Defective adipocyte differentiation in mice lacking the C/EBPbeta and/or C/EBPdelta gene.

作者信息

Tanaka T, Yoshida N, Kishimoto T, Akira S

机构信息

Department of Biochemistry, Hyogo College of Medicine, 1-1 Mukogawa-cho, Nishinomiya, Hyogo 663, Japan.

出版信息

EMBO J. 1997 Dec 15;16(24):7432-43. doi: 10.1093/emboj/16.24.7432.

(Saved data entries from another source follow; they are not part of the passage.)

-- ==== Sys2Proof/Machine/Step.lean ====
section
/-! DEFINITION. One step of the block (spec/44_control.md rule R136): the pins are taken and the operation words they
present are decoded and run, in order. -/

namespace Sys2Proof.Machine

/-- Runs operation words in order, each decoded in the deframer state it finds. -/
def runWords : List OpWord → State → Host.Outcome State Fault Refusal
  | [], s => .next s
  | w :: ws, s =>
    match exec (decode s.pos s.esc w) s with
    | .next t => runWords ws t
    | .fault r => .fault r
    | .refused r => .refused r

/-- One step (rule R136). -/
def step (s : State) : Host.Outcome State Fault Refusal := runWords (pinWords s.nextPins) s.beginStep

/-- `s` with the operation word `w` presented to the next step (log 2, log 10). A number of more than 10 bits is no
operation word, and nothing is presented for it. -/
def State.withFetchWord (s : State) (nbits w : Nat) : State :=
  if w % 2 ^ nbits < 2 ^ 10 then
    { s with inputs := wordPins (BitVec.ofNat 10 (w % 2 ^ nbits)) :: s.inputs }
  else s

end Sys2Proof.Machine
end

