-- ==== Sys2Proof/Tests/Slice0.lean ====
section
/-! SUPPORT. Tests of single steps, their expected values from spec/ (the vector's name stands at each), and for every
obligation with hypotheses a state and operands that meet them together. -/

namespace Sys2Proof.Tests

open Sys2Proof Sys2Proof.Machine

/-! ### Helpers -/

/-- The state a step leads to; the state itself where the step stops. -/
def after (s : State) : State :=
  match step s with
  | .next t => t
  | .fault _ => s
  | .refused _ => s

/-- The state after one presented operation. -/
def afterOp (p : Pins) (s : State) : State := after { s with inputs := [p] }

/-- The launch state with two registers of the deframer set. -/
def deframerAt (pos : Nat) (esc : Bool) : State := { State.reset with pos := pos, esc := esc }

/-- An open frame whose bytes after the flag are `bs`. -/
def openFrame (bs : List Byte) : State :=
  { State.reset with pos := bs.length + 1, fbuf := Memory.writeBytes [] 0 (0x7E :: bs) }

/-- An open frame with payload `p` and its right FCS. -/
def goodFrame (p : List Byte) : State := openFrame (p ++ fcsWire p)

/-- The header `H` of 95_test_vectors.md section 2.3. -/
def headerH : List Byte := [0xA0, 0x84, 0xCE, 0xFF, 0x03, 0x13, 0x12, 0x8B]

/-- A state with `count` stored blocks, of whose slots only the listed bytes are known. -/
def storedAt (count : Nat) (cells : Memory) : State := { State.reset with count := count, slot := cells }

/-- The content lengths of slots 1 to 4, each FF: 1020 bytes in all. -/
def fourLengths : Memory := [(6, 0xFF), (1030, 0xFF), (2054, 0xFF), (3078, 0xFF)]

/-! ### Well-formedness: each check refuses a term (30 R57) -/

theorem test_wf_dataStore_flag : (Instr.dataStore 0x7E).wf = false := by decide
theorem test_wf_dataStore_escape : (Instr.dataStore 0x7D).wf = false := by decide
theorem test_wf_overflow_flag : (Instr.overflow 0x7E).wf = false := by decide
theorem test_wf_overflow_escape : (Instr.overflow 0x7D).wf = false := by decide
theorem test_wf_accepts : (Instr.dataStore 0x41).wf = true ∧ (Instr.unesc 0x7E).wf = true := by decide

/-! ### Decoding: words written out bit by bit from the table's encodings -/

theorem test_decode_idle : decode 9 true 0b0001111110#10 = .idle 0x7E := by decide
theorem test_decode_flagOpen : decode 1 false 0b0101111110#10 = .flagOpen := by decide
theorem test_decode_flagHdr : decode 2 false 0b0101111110#10 = .flagHdr := by decide
theorem test_decode_flagClose : decode 9 false 0b0101111110#10 = .flagClose := by decide
theorem test_decode_escSet : decode 9 true 0b0101111101#10 = .escSet := by decide
theorem test_decode_escHdr : decode 8 false 0b0101111101#10 = .escHdr := by decide
theorem test_decode_unesc : decode 9 true 0b0101111110#10 = .unesc 0x7E := by decide
theorem test_decode_dataStore : decode 1023 false 0b0101000001#10 = .dataStore 0x41 := by decide
theorem test_decode_overflow : decode 1024 false 0b0101000001#10 = .overflow 0x41 := by decide
theorem test_decode_reasmReset : decode 9 false 0b1000000000#10 = .reasmReset 0 := by decide
theorem test_decode_reset : decode 9 true 0b1100000000#10 = .reset 0 := by decide
theorem test_encode_bits : encode (.unesc 0x5E) = 0b0101011110#10 ∧ encode .flagClose = 0b0101111110#10 ∧
    encode (.reset 0) = 0b1100000000#10 := by decide
theorem test_decodeTableWord : decodeTableWord 16 0x17E = some .flagOpen ∧ decodeTableWord 16 0x300 = some (.reset 0) ∧
    decodeTableWord 16 0x400 = none := by decide
/-- A presented word is the one the next step runs. -/
theorem test_withFetchWord : (after (State.reset.withFetchWord 16 0x17E)).pos = 1 ∧
    (after (State.reset.withFetchWord 16 0x200)).evt = 0x0800 := by decide

/-! ### One step (95_test_vectors.md sections 2.2 and 2.5) -/

/-- D-1 and D-2. -/
theorem test_flagOpen : (afterOp (bytePins 0x7E) (deframerAt 0 false)).pos = 1 ∧
    (afterOp (bytePins 0x7E) (deframerAt 1 false)).fbufByte 0 = 0x7E := by decide
/-- D-4. -/
theorem test_flagHdr : (afterOp (bytePins 0x7E) (deframerAt 8 false)).pos = 9 ∧
    (afterOp (bytePins 0x7E) (deframerAt 8 false)).fbufByte 8 = 0x7E := by decide
/-- D-6. -/
theorem test_escHdr : (afterOp (bytePins 0x7D) (deframerAt 8 false)).pos = 9 ∧
    (afterOp (bytePins 0x7D) (deframerAt 8 false)).fbufByte 8 = 0x7D := by decide
/-- D-11. -/
theorem test_escSet_again : (afterOp (bytePins 0x7D) (deframerAt 20 true)).pos = 20 ∧
    (afterOp (bytePins 0x7D) (deframerAt 20 true)).esc = true := by decide
/-- D-17. -/
theorem test_escSet_full : (afterOp (bytePins 0x7D) (deframerAt 1024 false)).pos = 1024 ∧
    (afterOp (bytePins 0x7D) (deframerAt 1024 false)).evt = 0 := by decide
/-- D-10. -/
theorem test_unesc_flag : (afterOp (bytePins 0x7E) (deframerAt 20 true)).pos = 21 ∧
    (afterOp (bytePins 0x7E) (deframerAt 20 true)).fbufByte 20 = 0x5E := by decide
/-- D-16. -/
theorem test_unesc_full : (afterOp (bytePins 0x5E) (deframerAt 1024 true)).pos = 0 ∧
    (afterOp (bytePins 0x5E) (deframerAt 1024 true)).esc = false ∧
    (afterOp (bytePins 0x5E) (deframerAt 1024 true)).evt = 0x0004 := by decide
/-- D-14. -/
theorem test_dataStore_last : (afterOp (bytePins 0x41) (deframerAt 1023 false)).pos = 1024 ∧
    (afterOp (bytePins 0x41) (deframerAt 1023 false)).fbufByte 1023 = 0x41 := by decide
/-- D-15. -/
theorem test_overflow : (afterOp (bytePins 0x41) (deframerAt 1024 false)).pos = 0 ∧
    (afterOp (bytePins 0x41) (deframerAt 1024 false)).evt = 0x0004 := by decide
/-- D-18: the FCS bytes are the spec's. -/
theorem test_flagClose_valid :
    (afterOp (bytePins 0x7E) (openFrame [1, 2, 3, 4, 5, 6, 0x0E, 0xB8])).record.evt = 0x0009 ∧
    (afterOp (bytePins 0x7E) (openFrame [1, 2, 3, 4, 5, 6, 0x0E, 0xB8])).frameEvt =
      some ⟨[1, 2, 3, 4, 5, 6], true⟩ := by decide
/-- D-20. -/
theorem test_flagClose_invalid :
    (afterOp (bytePins 0x7E) (openFrame [1, 2, 3, 4, 5, 6, 0, 0])).evt = 0x0802 ∧
    (afterOp (bytePins 0x7E) (openFrame [1, 2, 3, 4, 5, 6, 0, 0])).frameEvt =
      some ⟨[1, 2, 3, 4, 5, 6], false⟩ := by decide
/-- After D-18 and an IDLE or a REASM_RESET step the frame port is still valid, the event gone; the next byte ends it
(70 R178). -/
theorem test_framePort_lifetime :
    (after (afterOp (bytePins 0x7E) (openFrame [1, 2, 3, 4, 5, 6, 0x0E, 0xB8]))).frameOk = true ∧
    (afterOp (wordPins 0x200) (afterOp (bytePins 0x7E) (openFrame [1, 2, 3, 4, 5, 6, 0x0E, 0xB8]))).frameOk = true ∧
    (after (afterOp (bytePins 0x7E) (openFrame [1, 2, 3, 4, 5, 6, 0x0E, 0xB8]))).frameLenOut = 6 ∧
    (after (afterOp (bytePins 0x7E) (openFrame [1, 2, 3, 4, 5, 6, 0x0E, 0xB8]))).frameRdData 5 = 6 ∧
    (after (afterOp (bytePins 0x7E) (openFrame [1, 2, 3, 4, 5, 6, 0x0E, 0xB8]))).frameValidEvt = false ∧
    (afterOp (bytePins 0x41) (afterOp (bytePins 0x7E) (openFrame [1, 2, 3, 4, 5, 6, 0x0E, 0xB8]))).framePort = none := by
  decide
/-- C-1. -/
theorem test_idle : (after (deframerAt 20 true)).status = (deframerAt 20 true).status ∧
    (after (deframerAt 20 true)).evt = 0 := by decide
/-- C-2. -/
theorem test_reset :
    (afterOp (wordPins 0x300) { State.reset with pos := 500, esc := true, count := 7, complete := true, apduLen := 40 }).status
      = ⟨0, false, 0, false, 0⟩ := by decide
/-- C-7: the byte beside `rst` is dropped. -/
theorem test_reset_drops_byte : (afterOp ⟨true, false, true, 0x7E⟩ (deframerAt 5 false)).pos = 0 := by decide
/-- C-3. -/
theorem test_reasmReset :
    (afterOp (wordPins 0x200) { State.reset with pos := 37, count := 4, complete := true, apduLen := 12 }).status
      = ⟨37, false, 0, false, 12⟩ := by decide
/-- C-5: the reset comes first, so block 2 mismatches. -/
theorem test_reasmReset_then_close :
    (afterOp ⟨false, true, true, 0x7E⟩ { goodFrame (headerH ++ gbt 2 true [0x22]) with count := 1 }).evt = 0x0841 := by
  decide +kernel
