-- ==== Sys2Proof/Word.lean ====
section
/-! DEFINITION. The word types of the block: bytes (R9, R10) and the 32-bit words of the control registers and of the
command port (R32, R90). Big numbers are not words: they are natural numbers (R22, log entry 4). -/

namespace Sys2Proof

/-- A byte, bit 0 least significant (R9). -/
abbrev Byte := BitVec 8

/-- A control register or a command word (R32, R90). -/
abbrev Word := BitVec 32

/-- The 32-byte string the hash port answers with (R185). -/
abbrev Digest := Vector Byte 32

/-- The hash port: a total function from byte strings of any length to 32 bytes (R185). -/
abbrev HashPort := List Byte → Digest

end Sys2Proof
end

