-- ==== Sys2Proof/WellFormed.lean ====
section
/-! DEFINITION. Which commands have an encoding: R96, the destination field may name only A, B or C. (A source field may
name any register that exists, and `Reg` has no other values.) -/

namespace Sys2Proof

/-- A register a command may write: A, B or C (R96). -/
def Reg.isDest : Reg → Bool
  | .A | .B | .C => true
  | .N | .RR | .ONE | .S => false

/-- R96: every destination field names A, B or C. -/
def Instr.wellFormed : Instr → Bool
  | .redc rd => rd.isDest
  | .mmul rd _ _ => rd.isDest
  | .modmul rd _ _ => rd.isDest
  | .nop | .modset | .mul _ _ | .modexp | .serbe _ | .mgf1 | .psschk | .pkcschk | .verifypss | .verifypkcs => true

end Sys2Proof
end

DOI:10.1093/emboj/16.24.7432
PMID:9405372
原文链接:https://pmc.ncbi.nlm.nih.gov/articles/PMC1170343/
Abstract

To investigate the role of C/EBP family members during adipocyte differentiation in vivo, we have generated mice lacking the C/EBPbeta and/or C/EBPdelta by gene targeting. Approximately 85% of C/EBPbeta(-/-).delta(-/-) mice died at the early neonatal stage. By 20 h after birth, brown adipose tissue of the interscapular region in wild-type mice contained many lipid droplets, whereas C/EBPbeta(-/-).delta(-/-) mice did not accumulate droplets. In addition, the epidydimal fat pad weight of surviving adult C/EBPbeta(-/-).delta(-/-) mice was significantly reduced compared with wild-type mice. However, these adipose tissues in C/EBPbeta(-/-).delta(-/-) mice exhibit normal expression of C/EBPalpha and PPARgamma, despite impaired adipogenesis. These results demonstrated that C/EBPbeta and C/EBPdelta have a synergistic role in terminal adipocyte differentiation in vivo. The induction of C/EBPalpha and PPARgamma does not always require C/EBPbeta and C/EBPdelta, but co-expression of C/EBPalpha and PPARgamma is not sufficient for complete adipocyte differentiation in the absence of C/EBPbeta and C/EBPdelta.

摘要

为了研究C/EBP家族成员在体内脂肪细胞分化过程中的作用,我们通过基因打靶技术培育出了缺乏C/EBPβ和/或C/EBPδ的小鼠。大约85%的C/EBPβ(-/-).δ(-/-)小鼠在新生儿早期死亡。出生后20小时,野生型小鼠肩胛间区域的棕色脂肪组织含有许多脂滴,而C/EBPβ(-/-).δ(-/-)小鼠没有积累脂滴。此外,存活的成年C/EBPβ(-/-).δ(-/-)小鼠的附睾脂肪垫重量与野生型小鼠相比显著降低。然而,尽管脂肪生成受损,但C/EBPβ(-/-).δ(-/-)小鼠的这些脂肪组织中C/EBPα和PPARγ的表达正常。这些结果表明,C/EBPβ和C/EBPδ在体内终末脂肪细胞分化中具有协同作用。C/EBPα和PPARγ的诱导并不总是需要C/EBPβ和C/EBPδ,但在没有C/EBPβ和C/EBPδ的情况下,C/EBPα和PPARγ的共表达不足以实现完全的脂肪细胞分化。